Another reader sent me an email earlier this year explaining that on a day during the accreditation survey a roofing contractor set a pallet of roofing material right in the middle of the exit discharge of a staff entrance/exit to the hospital. Nobody from the hospital was aware that the roofing contractor was about to do that, but the surveyor noticed it as soon as it happened and it went into the survey deficiency report.

When I was a surveyor for The Joint Commission, I would purposely seek out contractors and ask them what training the hospital provided them on fire safety procedures. Ultimately, contractors are expected to know the same fire response procedures as the staff. Invariably they could not answer the question satisfactory and it would be cited in the survey deficiency report.

I know that in some situations you cannot send the contractors home for the duration of the survey, but it seems that a large percentage of them could. At the hospital where I worked as the Safety Officer, I asked the project management team to send the contractors away during the week of the survey (this was when the surveys were announced). The project managers thought that was a good idea, but we were over-ruled by the COO of the hospital, because he did not want the opening of the new renovated unit to be delayed. That ended up being a costly mistake.

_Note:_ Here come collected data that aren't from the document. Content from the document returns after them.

/-- R153: for a changed raw value the direction is Up exactly when the value rose or went from 15 to 0, except that 0
to 15 is Down. -/
def Obligations.EncoderDirectionFollowsItsRule : Prop :=
  ∀ old new : Byte, old ≠ new →
    (encoderDirection old new = .up ↔
      (old.toNat < new.toNat ∨ (old.toNat = 15 ∧ new.toNat = 0)) ∧ ¬(old.toNat = 0 ∧ new.toNat = 15))

/-- R159, R82: a pad report with a payload shorter than `PAD_MIN` emits the InvalidReport record and changes nothing
else; in a longer one the bytes from `p[32]` on carry no sample and are ignored. -/
def Obligations.PadReportLengthFollowsItsRule : Prop :=
  ∀ (s : State) (p : List Byte), Running s →
    (p.length < s.cfg.padMin → exec (.rptPad p) s = .next { s with
      err := s.err ++ [[0x01, 0x20, BitVec.ofNat 8 p.length, BitVec.ofNat 8 (p.length / 256)]] }) ∧
    (∀ q : List Byte, s.cfg.padMin ≤ p.length → q.length = p.length → q.take 32 = p.take 32 →
      exec (.rptPad q) s = exec (.rptPad p) s)

/-- R160, R162: a pad report of `PAD_MIN` bytes or more takes its 16 samples in order; each compares its value with
`PAD_THR` against the latch as the samples before it left it, and the last sample that names a pad decides its latch
and stored value; if the events do not fit the queue it raises `F_EVQ_OVERFLOW` and commits nothing. -/
def Obligations.PadReportFollowsItsRule : Prop :=
  ∀ (s : State) (p : List Byte), Running s → s.cfg.padMin ≤ p.length →
    decodeItem (.report (0x20 :: p)) = .ok (.rptPad p) ∧
    (s.evq.length + (padEvents s p).length ≤ s.cfg.evqCap →
      exec (.rptPad p) s = .next { s with
        padAct := Vector.ofFn fun q => latchBefore s p 16 (BitVec.ofFin q)
        padLast := Vector.ofFn fun q => valueBefore s p 16 (BitVec.ofFin q)
        evq := s.evq ++ padEvents s p }) ∧
    (s.cfg.evqCap < s.evq.length + (padEvents s p).length →
      exec (.rptPad p) s = .next (faulted s 0x16 [BitVec.ofNat 8 (padEvents s p).length]))

/-- R161: every event a pad report appends is of one of its samples, and is a press whose velocity is the value
`>> 4`, between `(PAD_THR + 1) >> 4` and 255 and never 0 when `PAD_THR >= 15`, or a release with velocity 0. -/
def Obligations.PadVelocityIsInRange : Prop :=
  ∀ (s t : State) (p : List Byte), exec (.rptPad p) s = .next t →
    ∀ e ∈ t.evq.drop s.evq.length, ∃ j < 16, ∃ v : Byte, e = .padChange (samplePad p j) v s.shift ∧
      ((s.cfg.padThr < (sampleValue p j).toNat ∧ v.toNat = (sampleValue p j).toNat / 16 ∧
          (s.cfg.padThr + 1) / 16 ≤ v.toNat ∧ v.toNat ≤ 255 ∧ (15 ≤ s.cfg.padThr → v ≠ 0x00)) ∨
        ((sampleValue p j).toNat ≤ s.cfg.padThr ∧ v = 0x00))

/-- R166: one button report appends at most 32 events and one pad report at most 16, and the queue stays within its
capacity. -/
def Obligations.ReportsAppendFewEvents : Prop :=
  ∀ (s t : State) (p : List Byte), configFailure s.cfg = none → QueueInv s →
    (exec (.rptBtn p) s = .next t → t.evq.length ≤ s.evq.length + 32 ∧ QueueInv t) ∧
    (exec (.rptPad p) s = .next t → t.evq.length ≤ s.evq.length + 16 ∧ QueueInv t)

/-- R164: an empty report and a report with any tag but `0x01` and `0x20` are taken and change nothing. -/
def Obligations.OtherReportsAreIgnored : Prop :=
  (∀ (s : State) (r : List Byte), Running s → exec (.rptIgnored r) s = .next s) ∧
  ∀ (s : State) (r : List Byte) (rest : List HostAction),
    (∀ tag ∈ r.head?, tag ≠ 0x01 ∧ tag ≠ 0x20) → Ready s (.report r) rest → step s = .next (withInput s rest)

/-- R165: POPEV answers `0x00` on an empty queue, and otherwise the record of the oldest event, removed. -/
def Obligations.PopEventFollowsItsRule : Prop :=
  decodeItem (.command [0x50]) = .ok .popev ∧ ∀ s : State, Running s →
    (s.evq = [] → exec .popev s = .next { s with resp := s.resp ++ [[0x00]] }) ∧
    (∀ e rest, s.evq = e :: rest →
      exec .popev s = .next { s with evq := rest, resp := s.resp ++ [e.encode] })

The hospital had a policy that every contractor had to receive basic safety orientation before they begin their work on the campus of the organization. Unbeknownst to the hospital, the general contractor brought in a sub-contractor to install flooring in one area, and they did not go through the safety training because the general thought it would be “okay” since the sub was only going to be there for one day. Sure enough, the surveyor found that one sub who had not received the safety training which led to a finding on the survey deficiency report.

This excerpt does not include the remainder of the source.